As análises efetuadas mostraram indubitavelmente o custo superior de captação das empresas brasileiras quando comparado ao custo das outras empresas do setor de Papel & Celulose no período de 1991 a 1998. Deve-se enfatizar que o Prêmio Recebido médio das captações brasileiras foi de 399 pontos, enquanto o das canadenses, 260 pontos, e o das americanas, 167 pontos. Das 10 captações brasileiras, 5 pagaram próximo e 2 pagaram bem mais do que as empresas americanas e canadenses do grupo "alto custo" - associadas a problemas operacionais ou financeiros - pagaram em média. O Quadro 1, abaixo, apresenta informações sobre as captações canadenses, americanas e brasileiras.

Apesar de o período estudado se iniciar em 1991, as primeiras captações de empresas brasileiras da amostra ocorreram em 1993, ano que se mostra adequado para o exame proposto por diversos motivos. Em primeiro lugar, nesse ano, há várias captações - totais (23) e brasileiras (3). Das americanas e canadenses, há captações dos dois grupos utilizados na análise de captação por país, os grupos "alto custo" e "baixo custo". Em segundo lugar, foi o terceiro ano de presença brasileira neste mercado, desde o marco do seu retorno em agosto de 1991, com uma captação da Petrobrás. Em terceiro lugar, pode-se sugerir que, como o caso das brasileiras aqui estudadas, foi também a primeira captação da empresa chilena no período. Por último, por anteceder a crise mexicana de dezembro de 1994, foi um ano ainda propício para inserções de empresas de países sub-desenvolvidos no mercado financeiro internacional.

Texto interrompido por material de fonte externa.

/-! ### State.setSplit -/

@[simp] theorem setSplit_mem (s : State) (u k : Nat) (sp : Split) : (s.setSplit u k sp).mem = s.mem := rfl
@[simp] theorem setSplit_hostMem (s : State) (u k : Nat) (sp : Split) : (s.setSplit u k sp).hostMem = s.hostMem := rfl
@[simp] theorem setSplit_poison (s : State) (u k : Nat) (sp : Split) : (s.setSplit u k sp).poison = s.poison := rfl
@[simp] theorem setSplit_origins (s : State) (u k : Nat) (sp : Split) : (s.setSplit u k sp).origins = s.origins := rfl
@[simp] theorem setSplit_stripes (s : State) (u k : Nat) (sp : Split) : (s.setSplit u k sp).stripes = s.stripes := rfl
@[simp] theorem setSplit_tlb (s : State) (u k : Nat) (sp : Split) : (s.setSplit u k sp).tlb = s.tlb := rfl
@[simp] theorem setSplit_ats (s : State) (u k : Nat) (sp : Split) : (s.setSplit u k sp).ats = s.ats := rfl
@[simp] theorem setSplit_records (s : State) (u k : Nat) (sp : Split) : (s.setSplit u k sp).records = s.records := rfl
@[simp] theorem setSplit_strongs (s : State) (u k : Nat) (sp : Split) : (s.setSplit u k sp).strongs = s.strongs := rfl
@[simp] theorem setSplit_blocks (s : State) (u k : Nat) (sp : Split) : (s.setSplit u k sp).blocks = s.blocks := rfl
@[simp] theorem setSplit_copies (s : State) (u k : Nat) (sp : Split) : (s.setSplit u k sp).copies = s.copies := rfl
@[simp] theorem setSplit_bankops (s : State) (u k : Nat) (sp : Split) : (s.setSplit u k sp).bankops = s.bankops := rfl
@[simp] theorem setSplit_launches (s : State) (u k : Nat) (sp : Split) : (s.setSplit u k sp).launches = s.launches := rfl
@[simp] theorem setSplit_dispatches (s : State) (u k : Nat) (sp : Split) : (s.setSplit u k sp).dispatches = s.dispatches := rfl
@[simp] theorem setSplit_saved (s : State) (u k : Nat) (sp : Split) : (s.setSplit u k sp).saved = s.saved := rfl
@[simp] theorem setSplit_growQ (s : State) (u k : Nat) (sp : Split) : (s.setSplit u k sp).growQ = s.growQ := rfl
@[simp] theorem setSplit_shuttles (s : State) (u k : Nat) (sp : Split) : (s.setSplit u k sp).shuttles = s.shuttles := rfl
@[simp] theorem setSplit_msgs (s : State) (u k : Nat) (sp : Split) : (s.setSplit u k sp).msgs = s.msgs := rfl
@[simp] theorem setSplit_regions (s : State) (u k : Nat) (sp : Split) : (s.setSplit u k sp).regions = s.regions := rfl
@[simp] theorem setSplit_frontEnds (s : State) (u k : Nat) (sp : Split) : (s.setSplit u k sp).frontEnds = s.frontEnds := rfl
@[simp] theorem setSplit_pchs (s : State) (u k : Nat) (sp : Split) : (s.setSplit u k sp).pchs = s.pchs := rfl
@[simp] theorem setSplit_pointers (s : State) (u k : Nat) (sp : Split) : (s.setSplit u k sp).pointers = s.pointers := rfl
@[simp] theorem setSplit_admin (s : State) (u k : Nat) (sp : Split) : (s.setSplit u k sp).admin = s.admin := rfl
@[simp] theorem setSplit_migrations (s : State) (u k : Nat) (sp : Split) : (s.setSplit u k sp).migrations = s.migrations := rfl
@[simp] theorem setSplit_pri (s : State) (u k : Nat) (sp : Split) : (s.setSplit u k sp).pri = s.pri := rfl
@[simp] theorem setSplit_held (s : State) (u k : Nat) (sp : Split) : (s.setSplit u k sp).held = s.held := rfl
@[simp] theorem setSplit_timebase (s : State) (u k : Nat) (sp : Split) : (s.setSplit u k sp).timebase = s.timebase := rfl
@[simp] theorem setSplit_cur (s : State) (u k : Nat) (sp : Split) : (s.setSplit u k sp).cur = s.cur := rfl
@[simp] theorem setSplit_agenda (s : State) (u k : Nat) (sp : Split) : (s.setSplit u k sp).agenda = s.agenda := rfl
@[simp] theorem setSplit_args (s : State) (u k : Nat) (sp : Split) : (s.setSplit u k sp).args = s.args := rfl
@[simp] theorem setSplit_free (s : State) (u k : Nat) (sp : Split) : (s.setSplit u k sp).free = s.free := rfl
@[simp] theorem setSplit_turns (s : State) (u k : Nat) (sp : Split) : (s.setSplit u k sp).turns = s.turns := rfl
@[simp] theorem setSplit_nextUid (s : State) (u k : Nat) (sp : Split) : (s.setSplit u k sp).nextUid = s.nextUid := rfl

/-! ### Warp.setSplit -/

@[simp] theorem warp_setSplit_uid (w : Warp) (k : Nat) (sp : Split) : (w.setSplit k sp).uid = w.uid := rfl
@[simp] theorem warp_setSplit_kind (w : Warp) (k : Nat) (sp : Split) : (w.setSplit k sp).kind = w.kind := rfl
@[simp] theorem warp_setSplit_launch (w : Warp) (k : Nat) (sp : Split) : (w.setSplit k sp).launch = w.launch := rfl
@[simp] theorem warp_setSplit_block (w : Warp) (k : Nat) (sp : Split) : (w.setSplit k sp).block = w.block := rfl
@[simp] theorem warp_setSplit_idx (w : Warp) (k : Nat) (sp : Split) : (w.setSplit k sp).idx = w.idx := rfl
@[simp] theorem warp_setSplit_core (w : Warp) (k : Nat) (sp : Split) : (w.setSplit k sp).core = w.core := rfl
@[simp] theorem warp_setSplit_slot (w : Warp) (k : Nat) (sp : Split) : (w.setSplit k sp).slot = w.slot := rfl
@[simp] theorem warp_setSplit_v (w : Warp) (k : Nat) (sp : Split) : (w.setSplit k sp).v = w.v := rfl
@[simp] theorem warp_setSplit_s (w : Warp) (k : Nat) (sp : Split) : (w.setSplit k sp).s = w.s := rfl
@[simp] theorem warp_setSplit_spoison (w : Warp) (k : Nat) (sp : Split) : (w.setSplit k sp).spoison = w.spoison := rfl
@[simp] theorem warp_setSplit_p (w : Warp) (k : Nat) (sp : Split) : (w.setSplit k sp).p = w.p := rfl
@[simp] theorem warp_setSplit_f (w : Warp) (k : Nat) (sp : Split) : (w.setSplit k sp).f = w.f := rfl
@[simp] theorem warp_setSplit_hazards (w : Warp) (k : Nat) (sp : Split) : (w.setSplit k sp).hazards = w.hazards := rfl
@[simp] theorem warp_setSplit_ops (w : Warp) (k : Nat) (sp : Split) : (w.setSplit k sp).ops = w.ops := rfl
@[simp] theorem warp_setSplit_m (w : Warp) (k : Nat) (sp : Split) : (w.setSplit k sp).m = w.m := rfl
@[simp] theorem warp_setSplit_shadow (w : Warp) (k : Nat) (sp : Split) : (w.setSplit k sp).shadow = w.shadow := rfl
@[simp] theorem warp_setSplit_ms (w : Warp) (k : Nat) (sp : Split) : (w.setSplit k sp).ms = w.ms := rfl
@[simp] theorem warp_setSplit_carryV (w : Warp) (k : Nat) (sp : Split) : (w.setSplit k sp).carryV = w.carryV := rfl
@[simp] theorem warp_setSplit_carryS (w : Warp) (k : Nat) (sp : Split) : (w.setSplit k sp).carryS = w.carryS := rfl
@[simp] theorem warp_setSplit_sticky (w : Warp) (k : Nat) (sp : Split) : (w.setSplit k sp).sticky = w.sticky := rfl
@[simp] theorem warp_setSplit_quota (w : Warp) (k : Nat) (sp : Split) : (w.setSplit k sp).quota = w.quota := rfl
@[simp] theorem warp_setSplit_trapcause (w : Warp) (k : Nat) (sp : Split) : (w.setSplit k sp).trapcause = w.trapcause := rfl
@[simp] theorem warp_setSplit_trappc (w : Warp) (k : Nat) (sp : Split) : (w.setSplit k sp).trappc = w.trappc := rfl
@[simp] theorem warp_setSplit_trapinfo (w : Warp) (k : Nat) (sp : Split) : (w.setSplit k sp).trapinfo = w.trapinfo := rfl
@[simp] theorem warp_setSplit_running (w : Warp) (k : Nat) (sp : Split) : (w.setSplit k sp).running = w.running := rfl
@[simp] theorem warp_setSplit_idle (w : Warp) (k : Nat) (sp : Split) : (w.setSplit k sp).idle = w.idle := rfl
@[simp] theorem warp_setSplit_handler (w : Warp) (k : Nat) (sp : Split) : (w.setSplit k sp).handler = w.handler := rfl
@[simp] theorem warp_setSplit_exited (w : Warp) (k : Nat) (sp : Split) : (w.setSplit k sp).exited = w.exited := rfl
@[simp] theorem warp_setSplit_away (w : Warp) (k : Nat) (sp : Split) : (w.setSplit k sp).away = w.away := rfl
@[simp] theorem warp_setSplit_returned (w : Warp) (k : Nat) (sp : Split) : (w.setSplit k sp).returned = w.returned := rfl
@[simp] theorem warp_setSplit_carried (w : Warp) (k : Nat) (sp : Split) : (w.setSplit k sp).carried = w.carried := rfl
@[simp] theorem warp_setSplit_resv (w : Warp) (k : Nat) (sp : Split) : (w.setSplit k sp).resv = w.resv := rfl
@[simp] theorem warp_setSplit_region (w : Warp) (k : Nat) (sp : Split) : (w.setSplit k sp).region = w.region := rfl
@[simp] theorem warp_setSplit_sfr (w : Warp) (k : Nat) (sp : Split) : (w.setSplit k sp).sfr = w.sfr := rfl
@[simp] theorem warp_setSplit_closeReq (w : Warp) (k : Nat) (sp : Split) : (w.setSplit k sp).closeReq = w.closeReq := rfl
@[simp] theorem warp_setSplit_expired (w : Warp) (k : Nat) (sp : Split) : (w.setSplit k sp).expired = w.expired := rfl
@[simp] theorem warp_setSplit_replay (w : Warp) (k : Nat) (sp : Split) : (w.setSplit k sp).replay = w.replay := rfl
@[simp] theorem warp_setSplit_homes (w : Warp) (k : Nat) (sp : Split) : (w.setSplit k sp).homes = w.homes := rfl
@[simp] theorem warp_setSplit_parked (w : Warp) (k : Nat) (sp : Split) : (w.setSplit k sp).parked = w.parked := rfl
@[simp] theorem warp_setSplit_wave (w : Warp) (k : Nat) (sp : Split) : (w.setSplit k sp).wave = w.wave := rfl
@[simp] theorem warp_setSplit_slab (w : Warp) (k : Nat) (sp : Split) : (w.setSplit k sp).slab = w.slab := rfl
@[simp] theorem warp_setSplit_guest (w : Warp) (k : Nat) (sp : Split) : (w.setSplit k sp).guest = w.guest := rfl
@[simp] theorem warp_setSplit_lds (w : Warp) (k : Nat) (sp : Split) : (w.setSplit k sp).lds = w.lds := rfl
@[simp] theorem warp_setSplit_ldsSize (w : Warp) (k : Nat) (sp : Split) : (w.setSplit k sp).ldsSize = w.ldsSize := rfl
@[simp] theorem warp_setSplit_gone (w : Warp) (k : Nat) (sp : Split) : (w.setSplit k sp).gone = w.gone := rfl
@[simp] theorem warp_setSplit_age (w : Warp) (k : Nat) (sp : Split) : (w.setSplit k sp).age = w.age := rfl
@[simp] theorem warp_setSplit_missed (w : Warp) (k : Nat) (sp : Split) : (w.setSplit k sp).missed = w.missed := rfl
@[simp] theorem warp_setSplit_faulty (w : Warp) (k : Nat) (sp : Split) : (w.setSplit k sp).faulty = w.faulty := rfl

/-! ### Warp.putV -/

@[simp] theorem warp_putV_uid (w : Warp) (r : Nat) (m : Mask) (x : List Word) (p : Mask) : (w.putV r m x p).uid = w.uid := rfl
@[simp] theorem warp_putV_kind (w : Warp) (r : Nat) (m : Mask) (x : List Word) (p : Mask) : (w.putV r m x p).kind = w.kind := rfl
@[simp] theorem warp_putV_launch (w : Warp) (r : Nat) (m : Mask) (x : List Word) (p : Mask) : (w.putV r m x p).launch = w.launch := rfl
@[simp] theorem warp_putV_block (w : Warp) (r : Nat) (m : Mask) (x : List Word) (p : Mask) : (w.putV r m x p).block = w.block := rfl
@[simp] theorem warp_putV_idx (w : Warp) (r : Nat) (m : Mask) (x : List Word) (p : Mask) : (w.putV r m x p).idx = w.idx := rfl
@[simp] theorem warp_putV_core (w : Warp) (r : Nat) (m : Mask) (x : List Word) (p : Mask) : (w.putV r m x p).core = w.core := rfl
@[simp] theorem warp_putV_slot (w : Warp) (r : Nat) (m : Mask) (x : List Word) (p : Mask) : (w.putV r m x p).slot = w.slot := rfl
@[simp] theorem warp_putV_s (w : Warp) (r : Nat) (m : Mask) (x : List Word) (p : Mask) : (w.putV r m x p).s = w.s := rfl
@[simp] theorem warp_putV_spoison (w : Warp) (r : Nat) (m : Mask) (x : List Word) (p : Mask) : (w.putV r m x p).spoison = w.spoison := rfl
@[simp] theorem warp_putV_p (w : Warp) (r : Nat) (m : Mask) (x : List Word) (p : Mask) : (w.putV r m x p).p = w.p := rfl
@[simp] theorem warp_putV_f (w : Warp) (r : Nat) (m : Mask) (x : List Word) (p : Mask) : (w.putV r m x p).f = w.f := rfl
@[simp] theorem warp_putV_hazards (w : Warp) (r : Nat) (m : Mask) (x : List Word) (p : Mask) : (w.putV r m x p).hazards = w.hazards := rfl
@[simp] theorem warp_putV_ops (w : Warp) (r : Nat) (m : Mask) (x : List Word) (p : Mask) : (w.putV r m x p).ops = w.ops := rfl
@[simp] theorem warp_putV_m (w : Warp) (r : Nat) (m : Mask) (x : List Word) (p : Mask) : (w.putV r m x p).m = w.m := rfl
@[simp] theorem warp_putV_shadow (w : Warp) (r : Nat) (m : Mask) (x : List Word) (p : Mask) : (w.putV r m x p).shadow = w.shadow := rfl
@[simp] theorem warp_putV_ms (w : Warp) (r : Nat) (m : Mask) (x : List Word) (p : Mask) : (w.putV r m x p).ms = w.ms := rfl
@[simp] theorem warp_putV_carryV (w : Warp) (r : Nat) (m : Mask) (x : List Word) (p : Mask) : (w.putV r m x p).carryV = w.carryV := rfl
@[simp] theorem warp_putV_carryS (w : Warp) (r : Nat) (m : Mask) (x : List Word) (p : Mask) : (w.putV r m x p).carryS = w.carryS := rfl
@[simp] theorem warp_putV_sticky (w : Warp) (r : Nat) (m : Mask) (x : List Word) (p : Mask) : (w.putV r m x p).sticky = w.sticky := rfl
@[simp] theorem warp_putV_quota (w : Warp) (r : Nat) (m : Mask) (x : List Word) (p : Mask) : (w.putV r m x p).quota = w.quota := rfl
@[simp] theorem warp_putV_trapcause (w : Warp) (r : Nat) (m : Mask) (x : List Word) (p : Mask) : (w.putV r m x p).trapcause = w.trapcause := rfl
@[simp] theorem warp_putV_trappc (w : Warp) (r : Nat) (m : Mask) (x : List Word) (p : Mask) : (w.putV r m x p).trappc = w.trappc := rfl
@[simp] theorem warp_putV_trapinfo (w : Warp) (r : Nat) (m : Mask) (x : List Word) (p : Mask) : (w.putV r m x p).trapinfo = w.trapinfo := rfl
@[simp] theorem warp_putV_splits (w : Warp) (r : Nat) (m : Mask) (x : List Word) (p : Mask) : (w.putV r m x p).splits = w.splits := rfl
@[simp] theorem warp_putV_running (w : Warp) (r : Nat) (m : Mask) (x : List Word) (p : Mask) : (w.putV r m x p).running = w.running := rfl
@[simp] theorem warp_putV_idle (w : Warp) (r : Nat) (m : Mask) (x : List Word) (p : Mask) : (w.putV r m x p).idle = w.idle := rfl
@[simp] theorem warp_putV_handler (w : Warp) (r : Nat) (m : Mask) (x : List Word) (p : Mask) : (w.putV r m x p).handler = w.handler := rfl
@[simp] theorem warp_putV_exited (w : Warp) (r : Nat) (m : Mask) (x : List Word) (p : Mask) : (w.putV r m x p).exited = w.exited := rfl
@[simp] theorem warp_putV_away (w : Warp) (r : Nat) (m : Mask) (x : List Word) (p : Mask) : (w.putV r m x p).away = w.away := rfl
@[simp] theorem warp_putV_returned (w : Warp) (r : Nat) (m : Mask) (x : List Word) (p : Mask) : (w.putV r m x p).returned = w.returned := rfl
@[simp] theorem warp_putV_carried (w : Warp) (r : Nat) (m : Mask) (x : List Word) (p : Mask) : (w.putV r m x p).carried = w.carried := rfl
@[simp] theorem warp_putV_resv (w : Warp) (r : Nat) (m : Mask) (x : List Word) (p : Mask) : (w.putV r m x p).resv = w.resv := rfl
@[simp] theorem warp_putV_region (w : Warp) (r : Nat) (m : Mask) (x : List Word) (p : Mask) : (w.putV r m x p).region = w.region := rfl
@[simp] theorem warp_putV_sfr (w : Warp) (r : Nat) (m : Mask) (x : List Word) (p : Mask) : (w.putV r m x p).sfr = w.sfr := rfl
@[simp] theorem warp_putV_closeReq (w : Warp) (r : Nat) (m : Mask) (x : List Word) (p : Mask) : (w.putV r m x p).closeReq = w.closeReq := rfl
@[simp] theorem warp_putV_expired (w : Warp) (r : Nat) (m : Mask) (x : List Word) (p : Mask) : (w.putV r m x p).expired = w.expired := rfl
@[simp] theorem warp_putV_replay (w : Warp) (r : Nat) (m : Mask) (x : List Word) (p : Mask) : (w.putV r m x p).replay = w.replay := rfl
@[simp] theorem warp_putV_homes (w : Warp) (r : Nat) (m : Mask) (x : List Word) (p : Mask) : (w.putV r m x p).homes = w.homes := rfl
@[simp] theorem warp_putV_parked (w : Warp) (r : Nat) (m : Mask) (x : List Word) (p : Mask) : (w.putV r m x p).parked = w.parked := rfl
@[simp] theorem warp_putV_wave (w : Warp) (r : Nat) (m : Mask) (x : List Word) (p : Mask) : (w.putV r m x p).wave = w.wave := rfl
@[simp] theorem warp_putV_slab (w : Warp) (r : Nat) (m : Mask) (x : List Word) (p : Mask) : (w.putV r m x p).slab = w.slab := rfl
@[simp] theorem warp_putV_guest (w : Warp) (r : Nat) (m : Mask) (x : List Word) (p : Mask) : (w.putV r m x p).guest = w.guest := rfl
@[simp] theorem warp_putV_lds (w : Warp) (r : Nat) (m : Mask) (x : List Word) (p : Mask) : (w.putV r m x p).lds = w.lds := rfl
@[simp] theorem warp_putV_ldsSize (w : Warp) (r : Nat) (m : Mask) (x : List Word) (p : Mask) : (w.putV r m x p).ldsSize = w.ldsSize := rfl
@[simp] theorem warp_putV_gone (w : Warp) (r : Nat) (m : Mask) (x : List Word) (p : Mask) : (w.putV r m x p).gone = w.gone := rfl
@[simp] theorem warp_putV_age (w : Warp) (r : Nat) (m : Mask) (x : List Word) (p : Mask) : (w.putV r m x p).age = w.age := rfl
@[simp] theorem warp_putV_missed (w : Warp) (r : Nat) (m : Mask) (x : List Word) (p : Mask) : (w.putV r m x p).missed = w.missed := rfl
@[simp] theorem warp_putV_faulty (w : Warp) (r : Nat) (m : Mask) (x : List Word) (p : Mask) : (w.putV r m x p).faulty = w.faulty := rfl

Em 1993, a Aracruz, que captou em melhores condições entre as brasileiras, ofereceu um prêmio 50% maior que o custo médio de captação do período, enquanto a Suzano pagou praticamente o dobro, e a Klabin mais do que o dobro do Prêmio Recebido médio do período (261 pontos). Naquele mesmo ano, a empresa chilena da amostra pagou menos da metade do que a Suzano e a Klabin pagaram.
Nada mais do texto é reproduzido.